Newton's method is an iterative method based on finding roots using information about the derivative. There is an improvement if we use the Hessian shown below:

$x_{n+1} = x_n - \mathbf{H(x_n)}^{-1} \mathbf{\nabla f(x_n)}$

where $\mathbf{H(x_n)}$ is the Hessian matrix, and $\nabla f(x_n)$ is the gradient of $f$ evaluated at $x_n$, which may be a vector. $f$ is a scalar function. This algorithm is still iterative, and starts from an initial guess.

Use this information with autograd to find a minimum of the rosenbrock function starting at the point (5.0, 5.0). Verify you have found a minimum.



In [1]:
def rosenbrock(X):
    x, y = X
    return (1 - x)**2 + 100 * (y - x**2)**2


## solution



The solution to this problem is to use autograd to get functions fro the gradient and hessian, and then implement the formula provided inside a loop. Here I do that, and print the intermediate steps.
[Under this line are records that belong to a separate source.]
-- ==== Sys2Proof/Certificates/Slice0/Obligations.lean ====
section
/-! DEFINITION. The statements about the block, each with the rules of spec/ it formalises. They are stated here and proved
elsewhere. A transaction that adds a Reading forms a CYCLE from stored binary64 values, and `rne` outside the finite range is a fault
(93_implementation_defined.md I15): that such a transaction completes is stated under `Processor.floatBounds`, which holds at launch
(`ResetMeetsInvariants`) and which every step keeps (`StoredFloatsFinite`). -/

open Sys2Proof Sys2Proof.Machine

/-! ## Encoding -/

/-- Decoding an encoded well-formed instruction gives it back, every operand at every value (30_encoding.md R72, R75, R77 to R88,
R99). -/
def Obligations.DecodeEncodeRoundTrip : Prop :=
  ∀ i : Instr, i.wellFormed = true → decode (encode i) = i

/-- The decoder is `classify` of 30_encoding.md R103, on every transaction and for every number of sensor kinds. -/
def Obligations.DecodeFollowsClassify : Prop :=
  ∀ (kinds : Nat) (t : Transaction), (decode t).classOf kinds =
    if t.op = 0x1 then .connect
    else if t.op = 0x2 then
      if t.a.extractLsb' 0 40 = 0xFFFFFFFFFF#40 then .frameSentinel
      else if t.a.extractLsb' 0 7 ≠
          (t.a.extractLsb' 32 8 ^^^ t.a.extractLsb' 24 8 ^^^ t.a.extractLsb' 16 8 ^^^ t.a.extractLsb' 8 8).extractLsb' 0 7
        then .frameBadcsum
      else if t.a.getLsbD 7 then .frameDataPos
      else .frameDataNeg
    else if t.op = 0x3 then .rderr
    else if t.op = 0x4 then .spAdd
    else if t.op = 0x5 then if (t.a.extractLsb' 0 16).toNat < kinds then .sensor else .refused
    else if t.op = 0x6 then .tareSet
    else if t.op = 0x7 then .tareGet
    else .refused

/-- Whatever is decoded is well-formed, so the encoder has a transaction for it (30_encoding.md R85, R103). -/
def Obligations.DecodedIsWellFormed : Prop := ∀ t : Transaction, (decode t).wellFormed = true

/-- The checksum test is that of 30_encoding.md R84, and it does not see bit 7 of any byte. -/
def Obligations.ChecksumDefinition : Prop :=
  ∀ f : Frame,
    (frameChecksumValid f = true ↔
      ((f.extractLsb' 32 8 ^^^ f.extractLsb' 24 8 ^^^ f.extractLsb' 16 8 ^^^ f.extractLsb' 8 8) &&& 0x7F#8) =
        (f.extractLsb' 0 8 &&& 0x7F#8)) ∧
    ∀ k < 5, frameChecksumValid (f ^^^ (1#40 <<< (8 * k + 7))) = frameChecksumValid f

/-- No frame with a valid checksum is the sentinel, whose own checksum is 0x7F where 0x00 is expected, and every timestamp and
direction has exactly one valid frame (30_encoding.md R98). -/
def Obligations.ValidFrameUnique : Prop :=
  (frameExpected (BitVec.allOnes 40) = 0x00#7 ∧ frameCsum (BitVec.allOnes 40) = 0x7F#7) ∧
  (∀ f : Frame, frameChecksumValid f = true → f ≠ BitVec.allOnes 40) ∧
  ∀ (ts : Stamp) (dir : Bool), ∃! f : Frame, frameChecksumValid f = true ∧ frameTs f = ts ∧ frameDir f = dir

/-- The data frame of a timestamp and a direction has the bytes of 30_encoding.md R99, and it decodes to them whatever stands in
the ignored fields. -/
def Obligations.DataFrameRoundTrip : Prop :=
  (∀ (ts : Stamp) (dir : Bool),
    frameByte (frameOfData ts dir) 0 = ts.extractLsb' 24 8 ∧ frameByte (frameOfData ts dir) 1 = ts.extractLsb' 16 8 ∧
    frameByte (frameOfData ts dir) 2 = ts.extractLsb' 8 8 ∧ frameByte (frameOfData ts dir) 3 = ts.extractLsb' 0 8 ∧
    frameByte (frameOfData ts dir) 4 = BitVec.ofBool dir ++
      (ts.extractLsb' 24 8 ^^^ ts.extractLsb' 16 8 ^^^ ts.extractLsb' 8 8 ^^^ ts.extractLsb' 0 8).extractLsb' 0 7) ∧
  (∀ (ts : Stamp) (dir : Bool) (high : BitVec 24) (arrival c d : Word),
    decode ⟨0x2, high ++ frameOfData ts dir, arrival, c, d⟩ = dataFrame dir ts arrival) ∧
  frameOfData 0x12345678 true = frameOfBytes 0x12 0x34 0x56 0x78 0x88
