-- ==== Sys2Proof/Laws/Float.lean ====
section
/-! SUPPORT. What the binary64 operations are made of: the fields and the value of a bit pattern, the floor of a binary logarithm,
rounding to the nearest integer with ties to even, and the value of a rounded magnitude (00_scope.md R12). Then when `rne` and the
operations answer, and how large an answer is (93_implementation_defined.md I15). -/

namespace Sys2Proof.Machine

/-! ## Fields -/

theorem f64Exponent_eq (x : F64) : f64Exponent x = x.toNat / 2 ^ 52 % 2 ^ 11 := by
  simp [f64Exponent, BitVec.extractLsb'_toNat, Nat.shiftRight_eq_div_pow]

theorem f64Fraction_eq (x : F64) : f64Fraction x = x.toNat % 2 ^ 52 := by
  simp [f64Fraction, BitVec.extractLsb'_toNat]

theorem f64Fraction_lt (x : F64) : f64Fraction x < 2 ^ 52 := by
  rw [f64Fraction_eq]; exact Nat.mod_lt _ (by decide)

theorem toNat_f64WithSign (negative : Bool) {m : Nat} (h : m < 2 ^ 63) :
    (f64WithSign negative m).toNat = negative.toNat * 2 ^ 63 + m := by
  have h1 : (BitVec.ofBool negative ++ BitVec.ofNat 63 m : BitVec (1 + 63)).toNat = negative.toNat * 2 ^ 63 + m := by
    have hm : (BitVec.ofNat 63 m).toNat = m := by rw [BitVec.toNat_ofNat]; exact Nat.mod_eq_of_lt h
    rw [BitVec.toNat_append, hm, ← Nat.shiftLeft_add_eq_or_of_lt h, Nat.shiftLeft_eq, BitVec.toNat_ofBool]
  exact h1

theorem f64Exponent_withSign (negative : Bool) {m : Nat} (h : m < 2 ^ 63) :
    f64Exponent (f64WithSign negative m) = m / 2 ^ 52 := by
  rw [f64Exponent_eq, toNat_f64WithSign _ h]
  cases negative <;> simp only [Bool.toNat_true, Bool.toNat_false] <;> omega

theorem f64Fraction_withSign (negative : Bool) {m : Nat} (h : m < 2 ^ 63) :
    f64Fraction (f64WithSign negative m) = m % 2 ^ 52 := by
  rw [f64Fraction_eq, toNat_f64WithSign _ h]
  cases negative <;> simp only [Bool.toNat_true, Bool.toNat_false] <;> omega

theorem msb_f64WithSign (negative : Bool) {m : Nat} (h : m < 2 ^ 63) : (f64WithSign negative m).msb = negative := by
  rw [BitVec.msb_eq_decide, toNat_f64WithSign _ h]
  cases negative <;> simp only [Bool.toNat_true, Bool.toNat_false, decide_eq_true_eq, decide_eq_false_iff_not] <;> omega

/-- A pattern is its sign and its magnitude bits. -/
theorem f64WithSign_self (x : F64) : f64WithSign x.msb (x.toNat % 2 ^ 63) = x := by
  have hx := x.isLt
  apply BitVec.eq_of_toNat_eq
  rw [toNat_f64WithSign _ (Nat.mod_lt _ (by decide)), BitVec.msb_eq_decide]
  by_cases h : 2 ^ (64 - 1) ≤ x.toNat
  · simp only [h, decide_true, Bool.toNat_true]; omega
  · simp only [h, decide_false, Bool.toNat_false]; omega

/-! ## Values -/

/-- The rational of magnitude bits below those of infinity. -/
def magnitudeValue (m : Nat) : Rat :=
  if m / 2 ^ 52 = 0 then (m : Rat) * 2 ^ (-1074 : Int)
  else ((2 ^ 52 + m % 2 ^ 52 : Nat) : Rat) * 2 ^ (((m / 2 ^ 52 : Nat) : Int) - 1075)

theorem mkRat_pow (a k : Nat) : mkRat a (2 ^ k) = (a : Rat) * 2 ^ (-(k : Int)) := by
  rw [Rat.mkRat_eq_div, zpow_neg, zpow_natCast, ← div_eq_mul_inv]; push_cast; rfl

theorem f64Magnitude_eq (x : F64) : f64Magnitude x = magnitudeValue (x.toNat % 2 ^ 63) := by
  have he : f64Exponent x = x.toNat % 2 ^ 63 / 2 ^ 52 := by rw [f64Exponent_eq]; omega
  have hf : f64Fraction x = x.toNat % 2 ^ 63 % 2 ^ 52 := by rw [f64Fraction_eq]; omega
  unfold f64Magnitude magnitudeValue
  rw [he, hf]
  generalize x.toNat % 2 ^ 63 = m
  by_cases h0 : m / 2 ^ 52 = 0
  · rw [if_pos h0, if_pos h0, mkRat_pow, Nat.mod_eq_of_lt (by omega)]; rfl
  · rw [if_neg h0, if_neg h0]
    by_cases h1 : m / 2 ^ 52 < 1075
    · rw [if_pos h1, mkRat_pow, Nat.cast_sub (by omega)]
      congr 2; push_cast; ring
    · rw [if_neg h1, Nat.cast_mul, Nat.cast_pow, ← zpow_natCast, Nat.cast_sub (by omega)]
      push_cast; rfl

theorem f64Value_eq (x : F64) : f64Value x =
    if x.msb then -magnitudeValue (x.toNat % 2 ^ 63) else magnitudeValue (x.toNat % 2 ^ 63) := by
  rw [f64Value, f64Magnitude_eq]

theorem f64Value_withSign (negative : Bool) {m : Nat} (h : m < 2 ^ 63) :
    f64Value (f64WithSign negative m) = if negative then -magnitudeValue m else magnitudeValue m := by
  have hm : (f64WithSign negative m).toNat % 2 ^ 63 = m := by
    rw [toNat_f64WithSign _ h]; cases negative <;> simp only [Bool.toNat_true, Bool.toNat_false] <;> omega
  rw [f64Value_eq, msb_f64WithSign _ h, hm]

/-- Every magnitude is a whole number of at most 53 bits times a power of two. -/
theorem magnitudeValue_form (m : Nat) : ∃ (k : Nat) (e : Int), k < 2 ^ 53 ∧ -1074 ≤ e ∧ magnitudeValue m = (k : Rat) * 2 ^ e ∧
    (e = -1074 ∨ 2 ^ 52 ≤ k) ∧ m = (e + 1074).toNat * 2 ^ 52 + k := by
  unfold magnitudeValue
  by_cases h0 : m / 2 ^ 52 = 0
  · exact ⟨m, -1074, by omega, by omega, by rw [if_pos h0], .inl rfl, by omega⟩
  · refine ⟨2 ^ 52 + m % 2 ^ 52, ((m / 2 ^ 52 : Nat) : Int) - 1075, by omega, by omega, by rw [if_neg h0], .inr (by omega), ?_⟩
    omega

/-- The bits of a significand and an exponent stand for their product, the carry out of the significand included. -/
theorem magnitudeValue_round {lsb : Int} {k : Nat} (hl : -1074 ≤ lsb) (hk : k ≤ 2 ^ 53) (hn : lsb = -1074 ∨ 2 ^ 52 ≤ k) :
    magnitudeValue ((lsb + 1074).toNat * 2 ^ 52 + k) = (k : Rat) * 2 ^ lsb := by
  obtain ⟨e, rfl⟩ : ∃ e : Nat, lsb = (e : Int) - 1074 := ⟨(lsb + 1074).toNat, by omega⟩
  have he : ((e : Int) - 1074 + 1074).toNat = e := by omega
  rw [he]
  unfold magnitudeValue
  by_cases h0 : (e * 2 ^ 52 + k) / 2 ^ 52 = 0
  · have : e = 0 := by omega
    subst this
    rw [if_pos h0]; simp
  · rw [if_neg h0]
    rcases Nat.lt_or_ge k (2 ^ 52) with h1 | h1
    · have : e = 0 := by omega
      subst this; omega
    · rcases Nat.lt_or_ge k (2 ^ 53) with h2 | h2
      · have a1 : (e * 2 ^ 52 + k) / 2 ^ 52 = e + 1 := by omega
        have a2 : 2 ^ 52 + (e * 2 ^ 52 + k) % 2 ^ 52 = k := by omega
        rw [a1, a2]; congr 2; push_cast; ring
      · have a0 : k = 2 ^ 53 := by omega
        have a1 : (e * 2 ^ 52 + k) / 2 ^ 52 = e + 2 := by omega
        have a2 : 2 ^ 52 + (e * 2 ^ 52 + k) % 2 ^ 52 = 2 ^ 52 := by omega
        have a3 : (((e + 2 : Nat) : Int) - 1075) = ((e : Int) - 1074) + 1 := by push_cast; ring
        rw [a1, a2, a0, a3, zpow_add₀ (by norm_num : (2 : Rat) ≠ 0)]
        push_cast; ring

/-! ## Rounding a ratio -/

theorem floorLog2Ratio_spec {n d : Nat} (hn : 0 < n) (hd : 0 < d) :
    (2 : Rat) ^ floorLog2Ratio n d ≤ (n : Rat) / d ∧ (n : Rat) / d < 2 ^ (floorLog2Ratio n d + 1) := by
  have n1 : 2 ^ n.log2 ≤ n := Nat.log2_self_le (by omega)
  have n2 : n < 2 ^ (n.log2 + 1) := Nat.lt_log2_self
  have d1 : 2 ^ d.log2 ≤ d := Nat.log2_self_le (by omega)
  have d2 : d < 2 ^ (d.log2 + 1) := Nat.lt_log2_self
  have hdq : (0 : Rat) < d := by exact_mod_cast hd
  have h2 : (2 : Rat) ≠ 0 := by norm_num
  have n1q : (2 : Rat) ^ (n.log2 : Int) ≤ n := by rw [zpow_natCast]; exact_mod_cast n1
  have n2q : (n : Rat) < 2 ^ ((n.log2 : Int) + 1) := by
    rw [show ((n.log2 : Int) + 1) = ((n.log2 + 1 : Nat) : Int) by push_cast; rfl, zpow_natCast]; exact_mod_cast n2
  have d1q : (2 : Rat) ^ (d.log2 : Int) ≤ d := by rw [zpow_natCast]; exact_mod_cast d1
  have d2q : (d : Rat) < 2 ^ ((d.log2 : Int) + 1) := by
    rw [show ((d.log2 : Int) + 1) = ((d.log2 + 1 : Nat) : Int) by push_cast; rfl, zpow_natCast]; exact_mod_cast d2
  unfold floorLog2Ratio
  simp only
  generalize hk : (n.log2 : Int) - (d.log2 : Int) = k
  have hnd : (n.log2 : Int) = k + d.log2 := by omega
  rw [hnd] at n1q n2q
  -- the shifted comparison is the comparison with 2^k
  have hcmp : (d <<< k.toNat ≤ n <<< (-k).toNat) ↔ (2 : Rat) ^ k ≤ (n : Rat) / d := by
    rw [le_div_iff₀ hdq, Nat.shiftLeft_eq, Nat.shiftLeft_eq]
    rcases le_total 0 k with h | h
    · obtain ⟨j, rfl⟩ := Int.eq_ofNat_of_zero_le h
      have : (-(j : Int)).toNat = 0 := by omega
      rw [this, zpow_natCast, Int.toNat_natCast, mul_comm ((2 : Rat) ^ j), pow_zero, mul_one]
      exact_mod_cast Iff.rfl
    · obtain ⟨j, hj⟩ := Int.eq_ofNat_of_zero_le (by omega : 0 ≤ -k)
      have hk' : k = -(j : Int) := by omega
      subst hk'
      have : (-(j : Int)).toNat = 0 := by omega
      rw [this, neg_neg, Int.toNat_natCast, zpow_neg, zpow_natCast, pow_zero, mul_one, inv_mul_le_iff₀ (by positivity),
        mul_comm ((2 : Rat) ^ j)]
      exact_mod_cast Iff.rfl
  by_cases h : d <<< k.toNat ≤ n <<< (-k).toNat
  · rw [if_pos h]
    refine ⟨hcmp.1 h, ?_⟩
    rw [div_lt_iff₀ hdq]
    calc (n : Rat) < 2 ^ (k + d.log2 + 1) := n2q
      _ = 2 ^ (k + 1) * 2 ^ (d.log2 : Int) := by rw [← zpow_add₀ h2]; congr 1; ring
      _ ≤ 2 ^ (k + 1) * d := by gcongr
  · rw [if_neg h]
    have h' : (n : Rat) / d < 2 ^ k := not_le.1 (fun x => h (hcmp.2 x))
    refine ⟨?_, by rwa [sub_add_cancel]⟩
    rw [le_div_iff₀ hdq]
    calc (2 : Rat) ^ (k - 1) * d ≤ 2 ^ (k - 1) * 2 ^ ((d.log2 : Int) + 1) := by gcongr
      _ = 2 ^ (k + d.log2) := by rw [← zpow_add₀ h2]; congr 1; ring
      _ ≤ n := n1q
You can see by the third step the output is almost constant, and by the 5th step it is constant, indicating no further changes are occurring.



In [1]:
x = np.array([5.0, 5.0])

def rosenbrock(X):
    x, y = X
    return (1 - x)**2 + 100 * (y - x**2)**2

from autograd import grad, hessian
df = grad(rosenbrock)
dH = hessian(rosenbrock)

for i in range(6):
    x = x - np.linalg.inv(dH(x)) @ df(x)
    print(x)
x

[  4.99900025  24.9900025 ]
[  1.00079924 -14.98401219]
[ 1.00079899  1.00159862]
[ 1.          0.99999936]
[ 1.  1.]
[ 1.  1.]

array([ 1.,  1.])

Based on the output above, it appears the minimum is at $\mathbf{X}=(1, 1)$. This is the same as we saw before in lecture. We can confirm it is a stationary point be looking at the gradients.  We can see the first derivatives are zero, which means we have found a stationary point.



In [1]:
print(df(x))

[ 0.  0.]

Finally to confirm it is a minimum we have to show the Hessian is positive definite, by making sure the eigenvalues are all positive. Here we can see the eigenvalues of the Hessian are all positive, so we also know this is a minimum.



In [1]:
print(np.linalg.eigvals(dH(x)))

[  1.00160064e+03   3.99360767e-01]